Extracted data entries
- Opening Delimiter -

@[simp] theorem freed_now (n : Nat) : (s.freed n).now = s.now := rfl
@[simp] theorem freed_turn (n : Nat) : (s.freed n).turn = s.turn := rfl
@[simp] theorem freed_agenda (n : Nat) : (s.freed n).agenda = s.agenda := rfl
@[simp] theorem freed_cur (n : Nat) : (s.freed n).cur = s.cur := rfl
@[simp] theorem freed_rivals (n : Nat) : (s.freed n).rivals = s.rivals := rfl
@[simp] theorem freed_curLc (n : Nat) : (s.freed n).curLc = s.curLc := rfl
@[simp] theorem freed_mem (n : Nat) : (s.freed n).mem = s.mem := rfl
@[simp] theorem freed_device (n : Nat) : (s.freed n).device = s.device := rfl
@[simp] theorem freed_host (n : Nat) : (s.freed n).host = s.host := rfl
@[simp] theorem freed_queues (n : Nat) : (s.freed n).queues = s.queues := rfl
@[simp] theorem freed_rings (n : Nat) : (s.freed n).rings = s.rings := rfl
@[simp] theorem freed_units (n : Nat) : (s.freed n).units = s.units := rfl
@[simp] theorem freed_vaults (n : Nat) : (s.freed n).vaults = s.vaults := rfl
@[simp] theorem freed_reaches (n : Nat) : (s.freed n).reaches = s.reaches := rfl
@[simp] theorem freed_pchg (n : Nat) : (s.freed n).pchg = s.pchg := rfl
@[simp] theorem freed_phcfg (n : Nat) : (s.freed n).phcfg = s.phcfg := rfl
@[simp] theorem freed_pkgcap (n : Nat) : (s.freed n).pkgcap = s.pkgcap := rfl
@[simp] theorem freed_links (n : Nat) : (s.freed n).links = s.links := rfl
@[simp] theorem freed_ports (n : Nat) : (s.freed n).ports = s.ports := rfl
@[simp] theorem freed_snoop (n : Nat) : (s.freed n).snoop = s.snoop := rfl
@[simp] theorem freed_late (n : Nat) : (s.freed n).late = s.late := rfl
@[simp] theorem freed_tlb (n : Nat) : (s.freed n).tlb = s.tlb := rfl
@[simp] theorem freed_parts (n : Nat) : (s.freed n).parts = s.parts := rfl
@[simp] theorem freed_ctxs (n : Nat) : (s.freed n).ctxs = s.ctxs := rfl
@[simp] theorem freed_springs (n : Nat) : (s.freed n).springs = s.springs := rfl
@[simp] theorem freed_misses (n : Nat) : (s.freed n).misses = s.misses := rfl
@[simp] theorem freed_launches (n : Nat) : (s.freed n).launches = s.launches := rfl
@[simp] theorem freed_freshLaunch (n : Nat) : (s.freed n).freshLaunch = s.freshLaunch := rfl
@[simp] theorem freed_lids (n : Nat) : (s.freed n).lids = s.lids := rfl
@[simp] theorem freed_served (n : Nat) : (s.freed n).served = s.served := rfl
@[simp] theorem freed_dispatch (n : Nat) : (s.freed n).dispatch = s.dispatch := rfl
@[simp] theorem freed_abands (n : Nat) : (s.freed n).abands = s.abands := rfl
@[simp] theorem freed_teams (n : Nat) : (s.freed n).teams = s.teams := rfl
@[simp] theorem freed_freshTeam (n : Nat) : (s.freed n).freshTeam = s.freshTeam := rfl
@[simp] theorem freed_cores (n : Nat) : (s.freed n).cores = s.cores := rfl
@[simp] theorem freed_cmds (n : Nat) : (s.freed n).cmds = s.cmds := rfl
@[simp] theorem freed_freshCmd (n : Nat) : (s.freed n).freshCmd = s.freshCmd := rfl
@[simp] theorem freed_colls (n : Nat) : (s.freed n).colls = s.colls := rfl
@[simp] theorem freed_screens (n : Nat) : (s.freed n).screens = s.screens := rfl
@[simp] theorem freed_kept (n : Nat) : (s.freed n).kept = s.kept := rfl
@[simp] theorem freed_commits (n : Nat) : (s.freed n).commits = s.commits := rfl
@[simp] theorem freed_marks (n : Nat) : (s.freed n).marks = s.marks := rfl
@[simp] theorem freed_order (n : Nat) : (s.freed n).order = s.order := rfl
@[simp] theorem freed_lcs (n : Nat) : (s.freed n).lcs = s.lcs := rfl
@[simp] theorem freed_streams (n : Nat) : (s.freed n).streams = s.streams := rfl
@[simp] theorem freed_sregs (n : Nat) : (s.freed n).sregs = s.sregs := rfl
@[simp] theorem freed_heldWrites (n : Nat) : (s.freed n).heldWrites = s.heldWrites := rfl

- Closing Delimiter -

# The task
Reproduce each entry above. Every word must match.

# Answer for this exercise
@[simp] theorem freed_now (n : Nat) : (s.freed n).now = s.now := rfl
@[simp] theorem freed_turn (n : Nat) : (s.freed n).turn = s.turn := rfl
@[simp] theorem freed_agenda (n : Nat) : (s.freed n).agenda = s.agenda := rfl
@[simp] theorem freed_cur (n : Nat) : (s.freed n).cur = s.cur := rfl
@[simp] theorem freed_rivals (n : Nat) : (s.freed n).rivals = s.rivals := rfl
@[simp] theorem freed_curLc (n : Nat) : (s.freed n).curLc = s.curLc := rfl
@[simp] theorem freed_mem (n : Nat) : (s.freed n).mem = s.mem := rfl
@[simp] theorem freed_device (n : Nat) : (s.freed n).device = s.device := rfl
@[simp] theorem freed_host (n : Nat) : (s.freed n).host = s.host := rfl
@[simp] theorem freed_queues (n : Nat) : (s.freed n).queues = s.queues := rfl
@[simp] theorem freed_rings (n : Nat) : (s.freed n).rings = s.rings := rfl
@[simp] theorem freed_units (n : Nat) : (s.freed n).units = s.units := rfl
@[simp] theorem freed_vaults (n : Nat) : (s.freed n).vaults = s.vaults := rfl
@[simp] theorem freed_reaches (n : Nat) : (s.freed n).reaches = s.reaches := rfl
@[simp] theorem freed_pchg (n : Nat) : (s.freed n).pchg = s.pchg := rfl
@[simp] theorem freed_phcfg (n : Nat) : (s.freed n).phcfg = s.phcfg := rfl
@[simp] theorem freed_pkgcap (n : Nat) : (s.freed n).pkgcap = s.pkgcap := rfl
@[simp] theorem freed_links (n : Nat) : (s.freed n).links = s.links := rfl
@[simp] theorem freed_ports (n : Nat) : (s.freed n).ports = s.ports := rfl
@[simp] theorem freed_snoop (n : Nat) : (s.freed n).snoop = s.snoop := rfl
@[simp] theorem freed_late (n : Nat) : (s.freed n).late = s.late := rfl
@[simp] theorem freed_tlb (n : Nat) : (s.freed n).tlb = s.tlb := rfl
@[simp] theorem freed_parts (n : Nat) : (s.freed n).parts = s.parts := rfl
@[simp] theorem freed_ctxs (n : Nat) : (s.freed n).ctxs = s.ctxs := rfl
@[simp] theorem freed_springs (n : Nat) : (s.freed n).springs = s.springs := rfl
@[simp] theorem freed_misses (n : Nat) : (s.freed n).misses = s.misses := rfl
@[simp] theorem freed_launches (n : Nat) : (s.freed n).launches = s.launches := rfl
@[simp] theorem freed_freshLaunch (n : Nat) : (s.freed n).freshLaunch = s.freshLaunch := rfl
@[simp] theorem freed_lids (n : Nat) : (s.freed n).lids = s.lids := rfl
@[simp] theorem freed_served (n : Nat) : (s.freed n).served = s.served := rfl
@[simp] theorem freed_dispatch (n : Nat) : (s.freed n).dispatch = s.dispatch := rfl
@[simp] theorem freed_abands (n : Nat) : (s.freed n).abands = s.abands := rfl
@[simp] theorem freed_teams (n : Nat) : (s.freed n).teams = s.teams := rfl
@[simp] theorem freed_freshTeam (n : Nat) : (s.freed n).freshTeam = s.freshTeam := rfl
@[simp] theorem freed_cores (n : Nat) : (s.freed n).cores = s.cores := rfl
@[simp] theorem freed_cmds (n : Nat) : (s.freed n).cmds = s.cmds := rfl
@[simp] theorem freed_freshCmd (n : Nat) : (s.freed n).freshCmd = s.freshCmd := rfl
@[simp] theorem freed_colls (n : Nat) : (s.freed n).colls = s.colls := rfl
@[simp] theorem freed_screens (n : Nat) : (s.freed n).screens = s.screens := rfl
@[simp] theorem freed_kept (n : Nat) : (s.freed n).kept = s.kept := rfl
@[simp] theorem freed_commits (n : Nat) : (s.freed n).commits = s.commits := rfl
@[simp] theorem freed_marks (n : Nat) : (s.freed n).marks = s.marks := rfl
@[simp] theorem freed_order (n : Nat) : (s.freed n).order = s.order := rfl
@[simp] theorem freed_lcs (n : Nat) : (s.freed n).lcs = s.lcs := rfl
@[simp] theorem freed_streams (n : Nat) : (s.freed n).streams = s.streams := rfl
@[simp] theorem freed_sregs (n : Nat) : (s.freed n).sregs = s.sregs := rfl
@[simp] theorem freed_heldWrites (n : Nat) : (s.freed n).heldWrites = s.heldWrites := rfl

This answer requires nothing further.